WORK REQUEST
Starting at the first line of the data below, write out each line exactly until you reach the line containing "DEFINITION. The Housekeeping", and include that line too.

RECORDS FOR THE TASK
::::::::::

-- ==== Sys2Proof/Machine/HkOps.lean ====
section
/-! DEFINITION. The Housekeeping ADC and the Thermal Monitor as the rest of the block sees them: from code to value (R443, R444),
the choice of the next conversion (R442), sensors (R448 to R451), throttle levels (R452 to R455), shutdown (R456, R457), and
what Cold and Kindling do to them (R436, R459). -/

namespace Sys2Proof.Machine

/-! ### From code to value (R443, R444) -/

/-- The corrected code of a raw one (R443): `code` may be negative once a detector offset is subtracted. -/
def Dev.correct (d : Dev) (code : Int) : Nat :=
  let n : Nat := Config.adcDen + 1
  let t := (d.tm.d0.getD Config.firstD0) - 2500
  let p := (code * (n : Int) - Config.adcOfs) * Config.adcGain * ((n : Int) * 100 + Config.adcTempco * t)
  (clamp 0 65535 (roundHalf p (n * n * n * 100))).toNat

/-- Fraction bits of logarithms. -/
def lnBits : Nat := 96

/-- 2 × (y + y³/3 + y⁵/5 + …) for y in units of 2^−96, over `f` terms from the one with divisor `k`; `p` is y^k. -/
def lnSeries (y2 : Nat) : Nat → Nat → Nat → Nat
  | 0, _, _ => 0
  | f + 1, k, p => 2 * p / k + lnSeries y2 f (k + 2) (p * y2 / 2 ^ lnBits)

/-- ln (p/q) in units of 2^−96 for p ≥ q and p < 2 q. -/
def lnNear (p q : Nat) : Nat :=
  let y := (p - q) * 2 ^ lnBits / (p + q)
  lnSeries (y * y / 2 ^ lnBits) 32 1 y

/-- ln 2 in units of 2^−96. -/
def lnTwo : Nat := lnNear (2 ^ 32 - 1) (2 ^ 31) + lnNear (2 ^ 32) (2 ^ 32 - 1)

/-- ln (p/q) in units of 2^−96, for p, q > 0. -/
def lnFix (p q : Nat) : Int :=
  let a := Nat.log2 p
  let b := Nat.log2 q
  -- p/q = 2^(a − b) × (p 2^b) / (q 2^a), the last lying between 1/2 and 2
  let x := p * 2 ^ b
  let y := q * 2 ^ a
  let m : Int := if x ≥ y then ((lnNear x y : Nat) : Int) else -((lnNear y x : Nat) : Int)
  (((a : Nat) : Int) - ((b : Nat) : Int)) * ((lnTwo : Nat) : Int) + m

/-- An IEEE 754 binary32 value as a fraction; none for infinities and NaNs. -/
def binary32 (v : Nat) : Option (Int × Nat) :=
  let e := v / 2 ^ 23 % 256
  let m := v % 2 ^ 23
  let s : Int := if v.testBit 31 then -1 else 1
  if e = 255 then none
  else if e = 0 then some (s * ((m : Nat) : Int), 2 ^ 149)
  else
    let n := 2 ^ 23 + m
    if e ≥ 150 then some (s * ((n * 2 ^ (e - 150) : Nat) : Int), 1) else some (s * ((n : Nat) : Int), 2 ^ (150 - e))

/-- A thermistor's temperature in 0.01 °C (R444), to one of its neighbours; none where the formula gives no number. -/
def thermistor (a b c rpull code : Nat) : Option Int :=
  match binary32 a, binary32 b, binary32 c with
  | some (an, ad), some (bn, bd), some (cn, cd) =>
    let l := lnFix (rpull * code) (65536 - code)
    let f : Nat := 2 ^ lnBits
    let den : Nat := ad * bd * cd * f ^ 3
    let num : Int := an * ((bd * cd * f ^ 3 : Nat) : Int) + bn * l * ((ad * cd * f ^ 2 : Nat) : Int) +
      cn * l ^ 3 * ((ad * bd : Nat) : Int)
    if num = 0 then none
    else
      -- 100 / (num / den) − 27,315
      some (roundOpen (if num < 0 then -(100 * (den : Int)) else 100 * (den : Int)) num.natAbs - 27315)
  | _, _, _ => none

/-- The value of a detector curve at a corrected code: linear between its points, held at its ends. -/
def Dev.detector (d : Dev) (k code : Nat) : Int :=
  let cc := fun i => (d.rd HA Reg.HA.CURVE_CODE k i : Int)
  let db := fun i => d.rdS HA Reg.HA.CURVE_DBM k i
  let x : Int := code
  if x ≤ cc 0 then db 0
  else if x ≥ cc 15 then db 15
  else match (List.range 15).find? fun i => decide (cc i ≤ x ∧ x < cc (i + 1)) with
    | some i => roundOpen (db i * (cc (i + 1) - x) + db (i + 1) * (x - cc i)) (cc (i + 1) - cc i).toNat
    | none => db 15

/-- Go on with a number as a 16-bit one; one that does not fit is left open. -/
def fit16 (x : Option Int) (k : Int → Script) : Script :=
  match x with
  | some x => if -32768 ≤ x ∧ x ≤ 32767 then k x else drawBelow 65536 fun v => k (signed 16 v)
  | none => drawBelow 65536 fun v => k (signed 16 v)

/-! ### The next conversion (R442) -/

/-- The sequence entry that a conversion belongs to; none for a sweep. -/
def Dev.workEntry (d : Dev) : HkWork → Option Nat
  | .sweep _ => none
  | .entry e => some e
  | .urgent k second => some (d.rd HA (if second then Reg.HA.U_ENT_B else Reg.HA.U_ENT_A) k)

/-- dt of one housekeeping-clock cycle: 4, or 8 at half rate (R438). -/
def hkCycle (half : Bool) : Nat := if half then 8 else 4

/-- A conversion begins: 60 + ACQ_EXT cycles at the divider commanded now (R438). -/
def startWork (w : HkWork) : Script := withDev fun d =>
  let acq := ((d.workEntry w).map fun e => d.rd HA Reg.HA.ENT_ACQ_EXT e).getD 0
  let half := d.is CK Reg.CK.HK_HALF
  seqs [
    putB HA Reg.HA.HALF half,
    modHk fun h => { h with cur := some w, endAt := d.dt + hkCycle half * (60 + acq) }]

/-- A number with bit `r` set or cleared. -/
def setBit (x r : Nat) (b : Bool) : Nat := (if x.testBit r then x - 2 ^ r else x) + (if b then 2 ^ r else 0)

/-- The converter takes up its next work at a conversion boundary. -/
def hkNext : Script := withDev fun d =>
  let h := d.hk
  let pend := d.rd HA Reg.HA.URG_PEND
  when (h.cur.isNone && d.mode != .cold) (
    match h.urg with
    | some (k, second) => startWork (.urgent k second)
    | none =>
      match (List.range 4).find? pend.testBit with
      | some k => seqs [
          put HA Reg.HA.URG_PEND (pend - 2 ^ k), put HA Reg.HA.URG_REQ (setBit (d.rd HA Reg.HA.URG_REQ) k false),
          modHk fun h => { h with urg := some (k, false), urgPart := [], part := [] },
          startWork (.urgent k false)]
      | none =>
        match h.sweepNext with
        | some j => startWork (.sweep j)
        | none =>
          if h.sweepDue then seqs [
            putB HA Reg.HA.SWEEP_RUN true,
            modHk fun h => { h with sweepDue := false, sweepNext := some 0 },
            startWork (.sweep 0)]
          else when (d.is HA Reg.HA.PASS_RUN) (startWork (.entry (d.rd HA Reg.HA.CUR_ENTRY))))

/-- An urgent slot is requested: a pending one merges; a sequence conversion in progress is aborted (R441, R442). -/
def urgentRequest (k : Nat) : Script := withDev fun d =>
  let pend := d.rd HA Reg.HA.URG_PEND
  if pend.testBit k then inc HA Reg.HA.URG_MERGE
  else seqs [
    put HA Reg.HA.URG_PEND (pend + 2 ^ k),
    match d.hk.cur with
    | some (.entry _) => modHk fun h => { h with cur := none, part := [] }
    | _ => skip,
    hkNext]

/-! ### Sensors (R448 to R451) -/

/-- A sensor is enabled; the on-die ones always are. -/
def Dev.sensorOn (d : Dev) (i : Nat) : Bool := decide (i < 8) || d.is TM Reg.TM.S_EN i
/-- A sensor is failed. -/
def Dev.sensorFailed (d : Dev) (i : Nat) : Bool := d.is TM Reg.TM.S_FAILED i
/-- TEMP of a sensor; none before its first reading. -/
def Dev.sensorTemp (d : Dev) (i : Nat) : Option Int := levelOf (d.rd TM Reg.TM.S_TEMP i)
/-- The enabled sensors of a neighbourhood. -/
def Dev.nbSensors (d : Dev) (n : Nat) : List Nat :=
  (List.range 32).filter fun i => d.sensorOn i && d.rd TM Reg.TM.S_NBHD i == n
/-- TEMPs of the valid ones among some sensors. -/
def Dev.validTemps (d : Dev) (is : List Nat) : List Int :=
  (is.filter fun i => !d.sensorFailed i).filterMap d.sensorTemp
/-- NB_HOT. -/
def Dev.nbHot (d : Dev) (n : Nat) : Option Int := levelOf (d.rd TM Reg.TM.N_NB_HOT n)

/-- Insert into a list in rising order. -/
def insertInt (x : Int) : List Int → List Int
  | [] => [x]
  | y :: ys => if x ≤ y then x :: y :: ys else y :: insertInt x ys

/-- Twice the median; with an even count the sum of the two middle values (R450). -/
def medianTwice (xs : List Int) : Int :=
  let ys := xs.foldr insertInt []
  let n := ys.length
  if n % 2 = 1 then 2 * ys.getD (n / 2) 0 else ys.getD (n / 2 - 1) 0 + ys.getD (n / 2) 0

/-- A sensor is declared failed (R450), with the hold of R454. -/
def declareFailed (i why : Nat) : Script := withDev fun d =>
  let hold := d.rd TM Reg.TM.LEVEL ≥ 1 ∧ (d.sensorAt i).wasHot
  when (!d.sensorFailed i || (d.sensorAt i).byCheck) (seqs [
    putB TM Reg.TM.S_FAILED true i, put TM Reg.TM.S_FAIL_WHY why i, putB TM Reg.TM.S_SUBST true i,
    modSensor i fun x => { x with byCheck := false, medRun := 0 },
    inc TM Reg.TM.FAIL_CNT,
    when (decide hold) (seqs [putB TM Reg.TM.FALL_HOLD true, startTimer .fallHold (dtOfS 10)]),
    fireEvent TM 1 noScope [Int.ofNat (b2n (decide hold))]])

/-- A failed sensor's TEMP (R451); with no valid reading in the device it is left open. -/
def substitute (i : Nat) : Script := withDev fun d =>
  let n := d.rd TM Reg.TM.S_NBHD i
  let m : Int := d.rd TM Reg.TM.N_SUB_MARGIN n
  let own := maxLevel (d.validTemps (d.nbSensors n))
  let all := maxLevel (d.validTemps ((List.range 32).filter d.sensorOn))
  when (d.sensorOn i && d.sensorFailed i) (seqs [
    putB TM Reg.TM.S_SUBST true i,
    fit16 ((own.or all).map (· + m)) fun x => putS TM Reg.TM.S_TEMP x i])

/-! ### Levels (R452 to R455) -/

/-- Threshold L of a neighbourhood. -/
def Dev.threshold (d : Dev) (n l : Nat) : Int :=
  d.rdS TM (if l = 1 then Reg.TM.N_TH1 else if l = 2 then Reg.TM.N_TH2 else Reg.TM.N_TH3) n

/-- The dwell timers of a neighbourhood follow NB_HOT (R453). -/
def followDwell (n : Nat) : Script := withDev fun d =>
  forEach [1, 2, 3] fun l =>
    let above := (d.nbHot n).any fun t => decide (t ≥ d.threshold n l)
    let past := (d.nbhdAt n).past.testBit l
    seqs [
      when (above && !past) (startIfIdle (.dwell n l) (dtOfMs 100)),
      when (!above) (stopTimer (.dwell n l)),
      when (!above && past) (modNbhd n fun x => { x with past := x.past - 2 ^ l })]

/-- The level that a neighbourhood leaves downwards: at most `l`, the highest whose threshold less 2.00 °C NB_HOT reaches. -/
def Dev.fallen (d : Dev) (n : Nat) : Nat → Nat
  | 0 => 0
  | l + 1 => if (d.nbHot n).any (fun t => decide (t ≥ d.threshold n (l + 1) - 200)) then l + 1 else d.fallen n l

/-- The level by temperature of a neighbourhood, from the one it had. -/
def Dev.nbBase (d : Dev) (n : Nat) : Nat :=
  let x := d.nbhdAt n
  let up := if x.past.testBit 3 then 3 else if x.past.testBit 2 then 2 else if x.past.testBit 1 then 1 else 0
  max up (d.fallen n (min 3 x.base))

/-- The level of a neighbourhood, with the floor of R455. -/
def Nbhd.level (x : Nbhd) : Nat := if x.rise then max 2 x.base else x.base

/-- What the device level does besides the rules that read it: the housekeeping divider and Backoff cause 0x30 (R452). -/
def levelActions : Script := withDev fun d =>
  let l := d.rd TM Reg.TM.LEVEL
  let bo := if l = 3 then some (d.rd TM Reg.TM.BO_T3) else if l = 2 then some (d.rd TM Reg.TM.BO_T2) else none
  seqs [
    putB CK Reg.CK.HK_HALF (decide (l ≥ 2)),
    modMc fun m => { m with boThermal := bo }]

/-- The device level changes, on account of neighbourhood `n` (R453). -/
def setLevel (new n : Nat) : Script := withDev fun d =>
  let old := d.rd TM Reg.TM.LEVEL
  when (old != new) (seqs [
    put TM Reg.TM.LEVEL new, inc TM Reg.TM.LEVEL_CHG,
    fireEvent TM 4 noScope [Int.ofNat old, Int.ofNat new, Int.ofNat n],
    levelActions])

/-- The levels of the neighbourhoods, then the device level: the highest, which does not fall while FALL_HOLD is set. -/
def judgeLevels : Script := withDev fun d =>
  let lv := (List.range 8).map fun n =>
    let x := d.nbhdAt n
    ({ x with base := d.nbBase n } : Nbhd).level
  let top := lv.foldl max 0
  let old := d.rd TM Reg.TM.LEVEL
  let new := if d.is TM Reg.TM.FALL_HOLD then max old top else top
  let why := ((List.range 8).find? fun n => lv.getD n 0 != d.rd TM Reg.TM.N_NB_LEVEL n && (decide (new < old) || lv.getD n 0 == new)).getD
    (((List.range 8).find? fun n => lv.getD n 0 == top).getD 0)
  seqs [
    forEach (List.range 8) fun n => seqs [
      when ((d.nbhdAt n).base != d.nbBase n) (modNbhd n fun x => { x with base := d.nbBase n }),
      when (d.rd TM Reg.TM.N_NB_LEVEL n != lv.getD n 0) (put TM Reg.TM.N_NB_LEVEL (lv.getD n 0) n)],
    putB TM Reg.TM.RISE_ACT ((List.range 8).any fun n => (d.nbhdAt n).rise),
    setLevel new why]

/-- The compensation temperature (R458). -/
def followComp : Script := withDev fun d =>
  let i := d.rd TM Reg.TM.COMP_SENSOR
  let held := d.sensorFailed i
  seqs [
    when (!held) (put TM Reg.TM.COMP_T (d.rd TM Reg.TM.S_TEMP i)),
    putB TM Reg.TM.COMP_HELD held,
    condSet held TM 5 0 noScope []]

/-- Everything that follows from the sensors: substitutes, conditions, NB_HOT, levels, compensation. -/
def thermalFollow : Script := withDev fun d => seqs [
  forEach ((List.range 32).filter d.sensorFailed) substitute,
  withDev fun d =>
    let on := (List.range 32).filter d.sensorOn
    let noDie := (List.range 8).all d.sensorFailed
    seqs [
      forEach (List.range 8) fun n => seqs [
        put TM Reg.TM.N_NB_HOT (codeLevel (maxLevel ((d.nbSensors n).filterMap d.sensorTemp))) n,
        condSet (!(d.nbSensors n).isEmpty && (d.nbSensors n).all d.sensorFailed) TM 2 n devScope []],
      put TM Reg.TM.HOT_DIE (codeLevel (maxLevel ((List.range 8).filterMap d.sensorTemp))),
      put TM Reg.TM.HOT_ALL (codeLevel (maxLevel (on.filterMap d.sensorTemp))),
      putB TM Reg.TM.NO_DIE noDie, condSet noDie TM 3 0 devScope []],
  forEach (List.range 8) followDwell,
  judgeLevels,
  followComp]

/-- A reading of a sensor: a measured value in 0.01 °C (none where its source gives no number), or a failure (R448, R450). -/
def sensorReading (i : Nat) (fault : Option Nat) (v : Option Int) : Script := withDev fun d =>
  when (d.sensorOn i && !d.sensorFailed i) (seqs [
    match fault with
    | some why => declareFailed i why
    | none => fit16 (v.map (· + d.rdS TM Reg.TM.S_OFFSET i)) fun t => seqs [
        putS TM Reg.TM.S_TEMP t i, putB TM Reg.TM.S_SUBST false i,
        when (i == 0) (modTm fun x => { x with d0 := some t }),
        withDev fun d =>
          let n := d.rd TM Reg.TM.S_NBHD i
          let ts := d.validTemps (d.nbSensors n)
          let far := decide (ts.length ≥ 3) && decide ((2 * t - medianTwice ts).natAbs > 2 * d.rd TM Reg.TM.N_LIMIT n)
          let run := if far then (d.sensorAt i).medRun + 1 else 0
          seqs [modSensor i fun x => { x with medRun := run }, when (decide (run ≥ 3)) (declareFailed i 3)]],
    thermalFollow,
    withDev fun d => when (!d.sensorFailed i) (modSensor i fun x =>
      { x with wasHot := decide (d.rd TM Reg.TM.S_TEMP i = d.rd TM Reg.TM.N_NB_HOT (d.rd TM Reg.TM.S_NBHD i)) })])

/-! ### Cold and Kindling (R436, R459) -/

/-- End every condition of a unit. -/
def endConds (u : Nat) : Script := withDev fun d =>
  forEach (d.conds.filter fun c => c.unit == u) fun c => condEnd u c.src c.inst

/-- Stop the timers of the Thermal Monitor. -/
def stopThermal : Script := seqs [
  stopTimer .fallHold,
  forEach (List.range 8) fun n => forEach [1, 2, 3] fun l => stopTimer (.dwell n l)]

/-- Cold holds both units in reset, and THERM_N is released. -/
def thermalCold : Script := seqs [
  stopThermal, endConds HA, endConds TM,
  upd (.clearRegs HA 0x100 0xFFF), upd (.clearRegs TM 0x100 0xFFF),
  upd (.hk {}), upd .hkResClear, upd (.tm {}), upd .sensorClear, upd .nbhdClear,
  putB CK Reg.CK.HK_HALF false, putB CK Reg.CK.DSP_SLOW false,
  putB MC Reg.MC.EMBER_THERMAL false, putB MC Reg.MC.EMBER_SUPPLY false,
  modMc fun m => { m with boThermal := none, boDroop := none, dspSync := false }]

/-- An entry to Kindling clears failures, holds and dwells, and the levels start from T0. -/
def thermalKindling : Script := withDev fun d => seqs [
  stopThermal,
  forEach ((List.range 32).filter d.sensorFailed) fun i => when (!(d.sensorAt i).byCheck) (seqs [
    putB TM Reg.TM.S_FAILED false i, putB TM Reg.TM.S_SUBST false i, put TM Reg.TM.S_FAIL_WHY 0 i]),
  forEach (List.range 32) fun i => modSensor i fun x => { byCheck := x.byCheck },
  putB TM Reg.TM.FALL_HOLD false,
  forEach (List.range 8) fun n => modNbhd n fun x => { hist := x.hist },
  thermalFollow]

end Sys2Proof.Machine
end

::::::::::

YOUR RESPONSE
-- ==== Sys2Proof/Machine/HkOps.lean ====
section
/-! DEFINITION. The Housekeeping ADC and the Thermal Monitor as the rest of the block sees them: from code to value (R443, R444),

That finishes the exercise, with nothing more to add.